**What the task requires**
Could you set down exactly the lines in the records below between the line holding "if (alu op a" and the line holding "theorem aluAsSpecified : Obligations.AluAsSpecified", inclusive?
Records for this task section start
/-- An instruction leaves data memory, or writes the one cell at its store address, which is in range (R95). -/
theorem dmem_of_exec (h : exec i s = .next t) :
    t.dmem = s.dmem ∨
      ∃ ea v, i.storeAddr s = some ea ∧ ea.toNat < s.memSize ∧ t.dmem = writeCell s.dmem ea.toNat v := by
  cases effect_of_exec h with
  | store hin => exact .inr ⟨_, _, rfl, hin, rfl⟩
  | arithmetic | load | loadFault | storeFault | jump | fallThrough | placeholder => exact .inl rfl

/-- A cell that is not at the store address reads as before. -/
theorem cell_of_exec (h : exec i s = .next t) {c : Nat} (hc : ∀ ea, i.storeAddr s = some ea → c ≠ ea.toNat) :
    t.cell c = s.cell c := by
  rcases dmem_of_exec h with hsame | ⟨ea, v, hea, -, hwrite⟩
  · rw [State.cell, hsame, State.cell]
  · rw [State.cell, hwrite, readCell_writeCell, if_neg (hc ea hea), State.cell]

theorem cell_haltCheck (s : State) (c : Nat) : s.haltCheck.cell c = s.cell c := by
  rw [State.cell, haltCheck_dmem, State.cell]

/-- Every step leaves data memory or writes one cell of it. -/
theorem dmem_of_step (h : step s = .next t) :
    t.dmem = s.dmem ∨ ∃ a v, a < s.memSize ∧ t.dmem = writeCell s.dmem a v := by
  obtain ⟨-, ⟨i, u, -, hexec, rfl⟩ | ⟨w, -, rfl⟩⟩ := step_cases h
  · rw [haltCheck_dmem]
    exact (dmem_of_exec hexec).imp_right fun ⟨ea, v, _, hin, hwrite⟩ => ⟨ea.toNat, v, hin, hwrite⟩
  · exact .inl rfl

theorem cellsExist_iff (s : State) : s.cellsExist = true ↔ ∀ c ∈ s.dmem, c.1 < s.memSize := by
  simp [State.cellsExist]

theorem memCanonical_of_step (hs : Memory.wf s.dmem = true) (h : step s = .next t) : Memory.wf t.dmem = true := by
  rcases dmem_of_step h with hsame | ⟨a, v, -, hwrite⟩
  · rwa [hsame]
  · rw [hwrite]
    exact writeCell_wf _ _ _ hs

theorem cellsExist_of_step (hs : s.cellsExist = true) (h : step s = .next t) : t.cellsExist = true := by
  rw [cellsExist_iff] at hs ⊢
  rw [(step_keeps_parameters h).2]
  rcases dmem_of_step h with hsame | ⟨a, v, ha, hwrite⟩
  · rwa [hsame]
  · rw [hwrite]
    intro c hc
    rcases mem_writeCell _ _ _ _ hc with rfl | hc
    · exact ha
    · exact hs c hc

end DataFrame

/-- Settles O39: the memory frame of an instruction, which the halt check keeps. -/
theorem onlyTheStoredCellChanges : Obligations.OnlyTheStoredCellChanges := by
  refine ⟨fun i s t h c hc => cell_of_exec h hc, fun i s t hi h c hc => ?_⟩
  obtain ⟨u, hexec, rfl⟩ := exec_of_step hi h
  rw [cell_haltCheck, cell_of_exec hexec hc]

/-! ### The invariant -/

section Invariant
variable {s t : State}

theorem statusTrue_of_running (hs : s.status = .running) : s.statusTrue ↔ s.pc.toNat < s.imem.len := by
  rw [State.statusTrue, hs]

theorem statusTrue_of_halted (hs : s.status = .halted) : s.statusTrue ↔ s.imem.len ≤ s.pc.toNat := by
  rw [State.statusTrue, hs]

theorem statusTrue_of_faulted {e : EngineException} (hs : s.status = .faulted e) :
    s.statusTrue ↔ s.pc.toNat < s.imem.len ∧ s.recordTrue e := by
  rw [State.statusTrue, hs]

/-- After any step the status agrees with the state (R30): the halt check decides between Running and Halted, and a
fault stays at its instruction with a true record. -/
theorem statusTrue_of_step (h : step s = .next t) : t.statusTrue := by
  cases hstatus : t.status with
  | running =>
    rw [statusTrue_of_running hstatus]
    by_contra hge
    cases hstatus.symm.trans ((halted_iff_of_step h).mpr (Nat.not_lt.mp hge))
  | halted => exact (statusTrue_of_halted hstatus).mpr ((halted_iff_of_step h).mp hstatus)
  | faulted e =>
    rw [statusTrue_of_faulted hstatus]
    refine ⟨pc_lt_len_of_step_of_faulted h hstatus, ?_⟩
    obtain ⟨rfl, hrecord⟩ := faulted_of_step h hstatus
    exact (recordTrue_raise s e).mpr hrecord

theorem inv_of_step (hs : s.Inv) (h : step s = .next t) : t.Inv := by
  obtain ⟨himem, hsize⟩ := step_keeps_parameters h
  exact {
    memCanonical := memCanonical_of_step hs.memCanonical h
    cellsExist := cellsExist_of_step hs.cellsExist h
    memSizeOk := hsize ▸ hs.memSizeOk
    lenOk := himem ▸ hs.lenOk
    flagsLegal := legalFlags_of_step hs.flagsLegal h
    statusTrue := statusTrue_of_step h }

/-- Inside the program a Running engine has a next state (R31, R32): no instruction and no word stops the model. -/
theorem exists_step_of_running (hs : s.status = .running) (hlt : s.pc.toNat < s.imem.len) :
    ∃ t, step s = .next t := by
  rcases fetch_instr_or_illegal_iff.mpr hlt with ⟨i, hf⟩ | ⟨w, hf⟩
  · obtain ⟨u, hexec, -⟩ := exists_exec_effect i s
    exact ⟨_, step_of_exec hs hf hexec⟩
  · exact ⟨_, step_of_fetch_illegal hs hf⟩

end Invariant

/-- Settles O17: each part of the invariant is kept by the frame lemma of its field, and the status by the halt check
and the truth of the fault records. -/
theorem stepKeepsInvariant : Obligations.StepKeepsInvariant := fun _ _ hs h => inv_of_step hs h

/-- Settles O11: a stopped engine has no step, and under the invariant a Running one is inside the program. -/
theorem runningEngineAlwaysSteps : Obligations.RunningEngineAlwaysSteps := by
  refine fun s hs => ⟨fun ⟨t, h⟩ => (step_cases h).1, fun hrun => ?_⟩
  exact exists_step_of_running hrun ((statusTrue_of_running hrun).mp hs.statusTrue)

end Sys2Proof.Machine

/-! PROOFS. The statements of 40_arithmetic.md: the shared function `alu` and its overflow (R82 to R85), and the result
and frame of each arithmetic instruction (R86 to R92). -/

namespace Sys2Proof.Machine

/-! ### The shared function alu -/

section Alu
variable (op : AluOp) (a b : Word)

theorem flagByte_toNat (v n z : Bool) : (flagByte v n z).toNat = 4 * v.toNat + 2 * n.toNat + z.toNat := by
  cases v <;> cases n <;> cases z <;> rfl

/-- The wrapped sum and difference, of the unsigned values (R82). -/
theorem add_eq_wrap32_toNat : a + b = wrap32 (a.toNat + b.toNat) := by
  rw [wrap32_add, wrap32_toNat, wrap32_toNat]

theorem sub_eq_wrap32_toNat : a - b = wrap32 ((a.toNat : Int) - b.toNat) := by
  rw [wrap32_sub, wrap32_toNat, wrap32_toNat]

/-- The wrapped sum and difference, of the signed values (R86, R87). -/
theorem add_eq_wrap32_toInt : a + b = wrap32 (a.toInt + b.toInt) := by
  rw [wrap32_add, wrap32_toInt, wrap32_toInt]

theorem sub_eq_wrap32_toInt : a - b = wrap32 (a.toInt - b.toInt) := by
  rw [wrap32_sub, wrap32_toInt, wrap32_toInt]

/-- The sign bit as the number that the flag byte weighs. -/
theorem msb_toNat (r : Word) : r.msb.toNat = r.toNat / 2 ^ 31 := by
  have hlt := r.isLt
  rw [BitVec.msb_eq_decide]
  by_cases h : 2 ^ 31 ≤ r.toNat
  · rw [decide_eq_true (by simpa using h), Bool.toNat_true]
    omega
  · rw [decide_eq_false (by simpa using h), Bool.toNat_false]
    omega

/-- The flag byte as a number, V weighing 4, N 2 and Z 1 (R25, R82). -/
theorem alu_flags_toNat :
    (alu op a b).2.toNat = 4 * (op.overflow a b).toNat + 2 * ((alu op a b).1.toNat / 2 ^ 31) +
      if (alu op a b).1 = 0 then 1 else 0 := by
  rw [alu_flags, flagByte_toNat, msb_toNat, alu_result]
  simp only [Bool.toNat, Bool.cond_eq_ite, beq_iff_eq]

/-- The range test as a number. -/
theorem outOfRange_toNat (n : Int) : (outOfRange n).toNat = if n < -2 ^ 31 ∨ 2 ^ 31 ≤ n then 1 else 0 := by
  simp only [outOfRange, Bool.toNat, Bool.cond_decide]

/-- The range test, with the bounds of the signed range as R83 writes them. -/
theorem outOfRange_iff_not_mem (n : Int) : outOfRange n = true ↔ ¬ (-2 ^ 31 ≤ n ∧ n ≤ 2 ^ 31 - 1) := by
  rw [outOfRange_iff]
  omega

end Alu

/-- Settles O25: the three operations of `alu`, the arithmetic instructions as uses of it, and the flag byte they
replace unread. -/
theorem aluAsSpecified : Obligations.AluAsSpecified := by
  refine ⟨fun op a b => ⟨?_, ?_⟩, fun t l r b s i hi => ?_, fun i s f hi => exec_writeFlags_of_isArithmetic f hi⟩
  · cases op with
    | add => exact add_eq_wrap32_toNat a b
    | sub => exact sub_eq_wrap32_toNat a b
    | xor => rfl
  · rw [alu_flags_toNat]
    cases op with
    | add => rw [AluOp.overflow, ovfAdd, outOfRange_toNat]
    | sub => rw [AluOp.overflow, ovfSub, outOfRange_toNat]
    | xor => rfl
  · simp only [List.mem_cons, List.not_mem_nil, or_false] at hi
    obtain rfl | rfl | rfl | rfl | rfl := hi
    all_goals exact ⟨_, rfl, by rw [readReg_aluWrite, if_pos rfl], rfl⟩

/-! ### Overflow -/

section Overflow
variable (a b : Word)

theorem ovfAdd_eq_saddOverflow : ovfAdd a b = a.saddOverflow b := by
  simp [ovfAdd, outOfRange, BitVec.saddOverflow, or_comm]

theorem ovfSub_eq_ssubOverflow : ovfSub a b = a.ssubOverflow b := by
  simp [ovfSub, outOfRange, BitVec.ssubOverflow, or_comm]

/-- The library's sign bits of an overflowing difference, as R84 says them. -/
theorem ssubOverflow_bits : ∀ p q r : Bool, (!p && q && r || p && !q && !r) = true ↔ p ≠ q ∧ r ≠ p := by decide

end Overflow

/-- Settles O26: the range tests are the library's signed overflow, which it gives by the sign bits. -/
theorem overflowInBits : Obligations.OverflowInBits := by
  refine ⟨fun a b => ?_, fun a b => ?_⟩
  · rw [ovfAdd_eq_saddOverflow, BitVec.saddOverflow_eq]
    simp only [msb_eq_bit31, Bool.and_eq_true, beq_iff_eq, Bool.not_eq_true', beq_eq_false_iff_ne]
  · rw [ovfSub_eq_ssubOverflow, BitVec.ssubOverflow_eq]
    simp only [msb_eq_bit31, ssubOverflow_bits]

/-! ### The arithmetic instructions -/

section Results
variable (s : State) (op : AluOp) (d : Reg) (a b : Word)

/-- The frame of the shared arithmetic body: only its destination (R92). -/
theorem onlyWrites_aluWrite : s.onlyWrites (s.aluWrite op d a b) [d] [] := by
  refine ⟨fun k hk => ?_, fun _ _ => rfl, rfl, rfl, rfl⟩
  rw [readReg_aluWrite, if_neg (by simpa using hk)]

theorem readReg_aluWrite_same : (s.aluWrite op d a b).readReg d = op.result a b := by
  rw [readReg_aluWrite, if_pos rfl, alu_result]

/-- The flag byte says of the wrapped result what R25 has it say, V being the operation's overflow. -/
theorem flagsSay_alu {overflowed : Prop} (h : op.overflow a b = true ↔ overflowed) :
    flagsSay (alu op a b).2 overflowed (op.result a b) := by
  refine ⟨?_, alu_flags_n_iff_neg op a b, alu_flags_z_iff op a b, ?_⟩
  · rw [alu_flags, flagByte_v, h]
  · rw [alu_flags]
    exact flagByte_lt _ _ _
Records for this task section end
**Problem solution**
      if (alu op a b).1 = 0 then 1 else 0 := by
  rw [alu_flags, flagByte_toNat, msb_toNat, alu_result]
  simp only [Bool.toNat, Bool.cond_eq_ite, beq_iff_eq]

/-- The range test as a number. -/
theorem outOfRange_toNat (n : Int) : (outOfRange n).toNat = if n < -2 ^ 31 ∨ 2 ^ 31 ≤ n then 1 else 0 := by
  simp only [outOfRange, Bool.toNat, Bool.cond_decide]

/-- The range test, with the bounds of the signed range as R83 writes them. -/
theorem outOfRange_iff_not_mem (n : Int) : outOfRange n = true ↔ ¬ (-2 ^ 31 ≤ n ∧ n ≤ 2 ^ 31 - 1) := by
  rw [outOfRange_iff]
  omega

end Alu

/-- Settles O25: the three operations of `alu`, the arithmetic instructions as uses of it, and the flag byte they
replace unread. -/
theorem aluAsSpecified : Obligations.AluAsSpecified := by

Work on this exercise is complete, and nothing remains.